Alzheimer's disease is associated with marked olfactory dysfunction observed in the early stages. Clinical studies reported that acetylcholinesterase inhibitor donepezil (DNP) attenuated this deficit; however, the underlying mechanism remains unclear. Herein, we aimed to examine the effects and underlying mechanisms of DNP on olfactory deficits in zinc sulfate (ZnSO4) nasal-treated mice, which were used as a model of reversible olfactory impairment.
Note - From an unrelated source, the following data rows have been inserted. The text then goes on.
/-! ### A step runs the decoded operations -/

/-- R97, R111: when the cycle's condition word decodes to RESET, the step is RESET; when it decodes to one operation
for each unit, the step is those four operations. They are run in the order output, watchdog, decoder, capture, each on
the state that the one before leaves, which is the model's inference of what all units at one edge do (log entry 1; that
it is R111's next state is a statement of its own). Around them the step does one thing: the environment's next inputs
become the current ones. -/
def Obligations.StepRunsTheDecodedOperations : Prop :=
  ∀ s : State, s.Ready →
    (decode s.conditionWord = .ok .reset → step s = andThen (exec .reset s) (fun t => .next t.nextCycle)) ∧
    (∀ d c w o, decode s.conditionWord = .ok (.ops d c w o) →
      step s = andThen (andThen (andThen (andThen (exec o s) (exec w)) (exec d)) (exec c))
        (fun t => .next t.nextCycle))

/-- R111: the step is the text of R111, phase by phase, from every state in which a cycle can run; cap_dur and the policy's
command are as their ports carry them (log entry 7). -/
def Obligations.StepIsThePhaseText : Prop :=
  ∀ s : State, s.Ready → step s = phaseStep s

/-- R45: the Mealy outputs that a cycle's operations drive are those of the table, from the state at the cycle's start
and its inputs alone: dec_fire if and only if the action is DECODE and rst = 0; cap_pause and ind_alive_stb equal to it;
dec_vec the decoded codes, and all zeros otherwise; ind_fs_stb where the override applies. They are what the output
functions of Machine/Ports.lean say. -/
def Obligations.CycleDrivesItsMealyOutputs : Prop :=
  ∀ s t : State, step s = .next t →
    (t.outs.decFire = true ↔ s.act = .decode ∧ s.input.rst = false) ∧
    t.outs.capPause = t.outs.decFire ∧
    (t.outs.decFire = true → s.decodeVector = some t.outs.decVec) ∧
    (t.outs.decFire = false → t.outs.decVec = List.replicate s.params.nCh 0) ∧
    t.outs.indAliveStb = t.outs.decFire ∧
    (t.outs.indFsStb = true ↔ s.input.rst = false ∧ s.act ≠ .decode ∧ t.params.timeout < t.wd) ∧
    t.outs = s.mealyOutputs

/-- R70: the pause bracket. cap_pause is 1 in a decode cycle and in no other; the buffer is empty after it, whatever was
offered in it; and capture is resumed in the next cycle. -/
def Obligations.PauseBracket : Prop :=
  ∀ s t : State, step s = .next t → s.input.rst = false →
    (s.mealyOutputs.capPause = true ↔ s.mealyOutputs.decFire = true) ∧
    (s.mealyOutputs.capPause = true → t.buf = [] ∧ t.mealyOutputs.capPause = false) ∧
    (s.mealyOutputs.capPause = true → ∀ (i : Inputs) (u : State), i.rst = false →
      step { s with pending := i :: s.pending.tail } = .next u → u.buf = [])

/-! ### The operations, one by one: where they complete, and their whole effect -/

/-- R151, R153: DEC_IDLE and DEC_WAIT complete in every state and change nothing but the decoder's Mealy outputs, which
say that there is no decode. -/
def Obligations.IdleAndWaitChangeNothing : Prop :=
  ∀ s : State, ∀ i ∈ [Instr.decIdle, Instr.decWait],
    exec i s = .next { s with
      outs := { s.outs with decFire := false, capPause := false, decVec := List.replicate s.params.nCh 0 } }

/-- R152, R134: DEC_TRIM completes in every state with an entry in the buffer: it drops the oldest and changes nothing
else but the decoder's Mealy outputs; every other entry is read one index lower. -/
def Obligations.TrimDropsTheOldestEntry : Prop :=
  ∀ s : State, 1 ≤ s.buf.length →
    ∃ t, exec .decTrim s = .next t ∧
      t = { s with
        buf := s.buf.tail
        outs := { s.outs with decFire := false, capPause := false, decVec := List.replicate s.params.nCh 0 } } ∧
      ∀ k, t.bufRead k = s.bufRead (k + 1)

/-- R154, R155, R158, R135: DEC_DECODE completes in every state with at least CAP entries in the buffer: the channel
register and dec_vec get for channel i the clamped offset of entries 2+2i and 3+2i, ch_valid is set, the buffer is
cleared, dec_fire and cap_pause are 1, and nothing else changes. -/
def Obligations.DecodeWritesAllChannels : Prop :=
  ∀ s : State, s.params.cap ≤ s.buf.length →
    ∃ vec : List Nat,
      exec .decDecode s = .next { s with
        buf := [], ch := vec, chValid := true,
        outs := { s.outs with decFire := true, capPause := true, decVec := vec } } ∧
      vec.length = s.params.nCh ∧
      ∀ i, i < s.params.nCh → ∃ a b, s.bufRead (2 + 2 * i) = some a ∧ s.bufRead (3 + 2 * i) = some b ∧
        vec[i]? = some (min (max ((a : Int) + b - s.params.baseline) 0) s.params.scale).toNat

/-- R138, R139: CAP_NONE and CAP_DROP complete in every state and change nothing: cap_dur is not read, or is lost. -/
def Obligations.NoneAndDropChangeNothing : Prop :=
  ∀ s : State, ∀ i ∈ [Instr.capNone, Instr.capDrop], exec i s = .next s

/-- R133, R137: CAP_PUSH completes in every state whose buffer is not full: cap_dur, as its DUR_W wires carry it (log entry
7), is appended
behind every entry, which stay where they are, and nothing else changes. Into a full buffer it is the model fault
BufferOverflow. -/
def Obligations.PushAppendsOrOverflows : Prop :=
  ∀ s : State,
    (s.buf.length < s.params.cap →
      ∃ t, exec .capPush s = .next t ∧ t = { s with buf := s.buf ++ [s.input.capDur % 2 ^ s.params.durW] } ∧
        (∀ k, k < s.buf.length → t.bufRead k = s.bufRead k) ∧
        t.bufRead s.buf.length = some (s.input.capDur % 2 ^ s.params.durW) ∧
        (∀ k, s.buf.length < k → t.bufRead k = none)) ∧
    (s.buf.length = s.params.cap → exec .capPush s = .fault .bufferOverflow)

/-- R202, R203, R204: the watchdog's operations complete in every state and change nothing but the count: to 0, to one
more but at most TIMEOUT + 1, and to itself. -/
def Obligations.WatchdogOperations : Prop :=
  ∀ s : State,
    exec .wdClear s = .next { s with wd := 0 } ∧
    exec .wdTick s = .next { s with wd := min (s.wd + 1) (s.params.timeout + 1) } ∧
    exec .wdHold s = .next { s with wd := s.wd }

/-- R221, R225, R181: OUT_UPDATE completes in every state with a frame in the buffer for whose vector the policy answers
with a command: the command register gets the command as the ports carry it, with no check of its range, the indicator
becomes ALIVE with its strobe, and nothing else changes. -/
def Obligations.UpdateWritesThePolicysCommand : Prop :=
  ∀ (s : State) (vec : List Nat) (steer : Nat) (thr : Int),
    s.decodeVector = some vec → Policy.answer s.params s.policy vec = .update steer thr →
    steer < 2 ^ s.params.steerW →
    1 ≤ s.params.thrW → -(2 ^ (s.params.thrW - 1) : Int) ≤ thr → thr < (2 ^ (s.params.thrW - 1) : Int) →
    exec .outUpdate s = .next { s with
      cmdSteer := steer, cmdThr := thr, ind := .alive,
      outs := { s.outs with indAliveStb := true, indFsStb := false } }

/-- R222 to R227, R247: the other operations of the output unit complete in every state. OUT_POLICY_HOLD keeps the
command and sets ALIVE; OUT_OVERRIDE writes NEUTRAL and FAILSAFE, each with its strobe; OUT_HOLD keeps the command and
the indicator. Nothing else changes: the buffer and the channel register are untouched, and no previous command is
saved. -/
def Obligations.OutputOperations : Prop :=
  ∀ s : State,
    exec .outPolicyHold s = .next { s with
      ind := .alive, outs := { s.outs with indAliveStb := true, indFsStb := false } } ∧
    exec .outOverride s = .next { s with
      cmdSteer := s.params.neutralSteer, cmdThr := s.params.neutralThr, ind := .failsafe,
      outs := { s.outs with indAliveStb := false, indFsStb := true } } ∧
    exec .outHold s = .next { s with outs := { s.outs with indAliveStb := false, indFsStb := false } }
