-- ==== Sys2Proof/Laws/Operands.lean ====
section
/-! SUPPORT. Laws/Operands.lean: what the read primitives, the decode datapath and the decoder's action can answer. -/

namespace Sys2Proof.Machine

theorem decodeChannel_le_scale (p : Params) (a b : Nat) : decodeChannel p a b ≤ p.scale := by
  simp only [decodeChannel, clamp]
  omega

theorem State.bufRead_eq_some_iff (s : State) (k : Nat) (d : Nat) :
    s.bufRead k = some d ↔ s.buf[k]? = some d := Iff.rfl

/-- A channel's code is there exactly when both of its entries are. -/
theorem State.channelCode_eq_some_iff (s : State) (i : Nat) (c : Nat) :
    s.channelCode i = some c ↔
      ∃ a b, s.buf[2 + 2 * i]? = some a ∧ s.buf[3 + 2 * i]? = some b ∧ c = decodeChannel s.params a b := by
  simp only [State.channelCode, State.bufRead]
  split
  · rename_i a b ha hb
    simp [ha, hb, eq_comm]
  · rename_i h
    simp only [reduceCtorEq, false_iff, not_exists, not_and]
    intro a b ha hb
    exact absurd hb (h a b ha)

theorem State.channelCode_isSome (s : State) (i : Nat) (h : 3 + 2 * i < s.buf.length) :
    s.channelCode i = some (decodeChannel s.params (s.buf.getD (2 + 2 * i) 0) (s.buf.getD (3 + 2 * i) 0)) := by
  have h2 : 2 + 2 * i < s.buf.length := by omega
  rw [State.channelCode_eq_some_iff]
  exact ⟨_, _, List.getElem?_eq_getElem h2, List.getElem?_eq_getElem h,
    by simp [List.getD_eq_getElem?_getD, List.getElem?_eq_getElem h2, List.getElem?_eq_getElem h]⟩

/-- The codes of the first `n` channels, where their entries are there. -/
theorem State.channelCodes_eq (s : State) :
    ∀ n : Nat, 2 + 2 * n ≤ s.buf.length →
      s.channelCodes n = some ((List.range n).map (fun i =>
        decodeChannel s.params (s.buf.getD (2 + 2 * i) 0) (s.buf.getD (3 + 2 * i) 0)))
  | 0, _ => rfl
  | n + 1, h => by
    simp [State.channelCodes, s.channelCodes_eq n (by omega), s.channelCode_isSome n (by omega), List.range_succ]

/-- Whatever the codes are, there are `n` of them, each its channel's. -/
theorem State.channelCodes_some (s : State) :
    ∀ (n : Nat) (vec : List Nat), s.channelCodes n = some vec →
      vec.length = n ∧ ∀ i, i < n → vec[i]? = s.channelCode i
  | 0, vec, h => by
    simp only [State.channelCodes, Option.some.injEq] at h
    subst h
    simp
  | n + 1, vec, h => by
    simp only [State.channelCodes] at h
    split at h
    · rename_i vs code hvs hcode
      obtain ⟨hl, hi⟩ := s.channelCodes_some n vs hvs
      simp only [Option.some.injEq] at h
      subst h
      refine ⟨by simp [hl], fun i hlt => ?_⟩
      rcases Nat.lt_or_ge i n with hin | hin
      · rw [List.getElem?_append_left (by omega), hi i hin]
      · have : i = n := by omega
        subst this
        rw [List.getElem?_append_right (by omega), hcode, hl]
        simp
    · simp at h

/-- A buffer of at least `CAP` entries has a vector. -/
theorem State.decodeVector_eq (s : State) (h : s.params.cap ≤ s.buf.length) :
    s.decodeVector = some ((List.range s.params.nCh).map (fun i =>
      decodeChannel s.params (s.buf.getD (2 + 2 * i) 0) (s.buf.getD (3 + 2 * i) 0))) :=
  s.channelCodes_eq _ (by simpa [Params.cap, Nat.add_comm] using h)

theorem State.decodeVector_le_scale (s : State) (vec : List Nat) (h : s.decodeVector = some vec) :
    ∀ c ∈ vec, c ≤ s.params.scale := by
  obtain ⟨hl, hi⟩ := s.channelCodes_some _ _ h
  intro c hc
  obtain ⟨i, hlt, rfl⟩ := List.getElem_of_mem hc
  have := hi i (by omega)
  rw [List.getElem?_eq_getElem hlt, eq_comm, State.channelCode_eq_some_iff] at this
  obtain ⟨a, b, -, -, h⟩ := this
  rw [h]
  exact decodeChannel_le_scale _ _ _

/-! ### The decoder's action, by its conditions -/

theorem State.act_of_nil {s : State} (h : s.buf = []) : s.act = .idle := by
  simp [State.act, State.bufFront, h]

theorem State.act_of_cons {s : State} {d : Nat} {l : List Nat} (h : s.buf = d :: l) :
    s.act = if d < s.params.syncThr then .trim else if s.buf.length < s.params.cap then .wait else .decode := by
  simp [State.act, State.bufFront, h]

theorem State.act_idle_iff (s : State) : s.act = .idle ↔ s.buf = [] := by
  rcases h : s.buf with _ | ⟨d, l⟩
  · simp [State.act_of_nil h]
  · rw [State.act_of_cons h]
    grind

theorem State.act_trim_iff (s : State) :
    s.act = .trim ↔ ∃ d l, s.buf = d :: l ∧ d < s.params.syncThr := by
  rcases h : s.buf with _ | ⟨d, l⟩
  · simp [State.act_of_nil h]
  · rw [State.act_of_cons h]
    grind

theorem State.act_wait_iff (s : State) :
    s.act = .wait ↔ ∃ d l, s.buf = d :: l ∧ s.params.syncThr ≤ d ∧ s.buf.length < s.params.cap := by
  rcases h : s.buf with _ | ⟨d, l⟩
  · simp [State.act_of_nil h]
  · rw [State.act_of_cons h]
    grind

theorem State.act_decode_iff (s : State) :
    s.act = .decode ↔ ∃ d l, s.buf = d :: l ∧ s.params.syncThr ≤ d ∧ s.params.cap ≤ s.buf.length := by
  rcases h : s.buf with _ | ⟨d, l⟩
  · simp [State.act_of_nil h]
  · rw [State.act_of_cons h]
    grind

/-- A decode action finds a whole frame in the buffer. -/
theorem State.decodeVector_of_act_decode (s : State) (h : s.act = .decode) :
    s.decodeVector = some ((List.range s.params.nCh).map (fun i =>
      decodeChannel s.params (s.buf.getD (2 + 2 * i) 0) (s.buf.getD (3 + 2 * i) 0))) := by
  obtain ⟨_, _, -, -, hl⟩ := s.act_decode_iff.mp h
  exact s.decodeVector_eq hl

end Sys2Proof.Machine
end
We evaluated olfactory function using the buried food finding test and neurogenesis in the sub -ventricular zone (SVZ) using immunohistochemistry. Finally, we measured the expression of doublecortin (DCX), neuronal nuclear antigen (NeuN), olfactory marker protein, tyrosine hydroxylase (TH), tryptophan hydroxylase 2, glutamic acid decarboxylase 67, p-alpha-synuclein (Ser129), alpha-synuclein, p-AMPK, p-p70S6 kinase (p70S6K) (Thr389), LC3 II/I, and p-p62 in the olfactory bulb (OB) by western blotting. On day 7 after treatment, ZnSO4- treated mice exhibited prolonged time to find the buried food, cell proliferation enhancement in the SVZ, increased NeuN, p-alpha-synuclein (Ser129), and alpha-synuclein levels, and decreased DCX and TH levels in the OB; except for TH, these changes normalized on day 14 after treatment. Repeated administration of DNP prevented the ZnSO4-induced changes on day 7 after treatment. Moreover, DNP increased p-AMPK and LC3 II/I, and decreased p-p70S6K and p-p62 (Ser351) levels in the OB, suggesting that DNP enhances autophagy in the OB. These findings indicate that DNP may help prevent olfactory dysfunction by autophagy that reduces alpha-synuclein aggregation via the AMPK/mTOC1 pathway.

Automated summary

This study found that the acetylcholinesterase inhibitor donepezil (DNP) can prevent olfactory dysfunction and reduce alpha-synuclein aggregation through enhancing autophagy in a mouse model of reversible olfactory impairment. These findings have important implications for preventing olfactory dysfunction associated with Alzheimer's disease.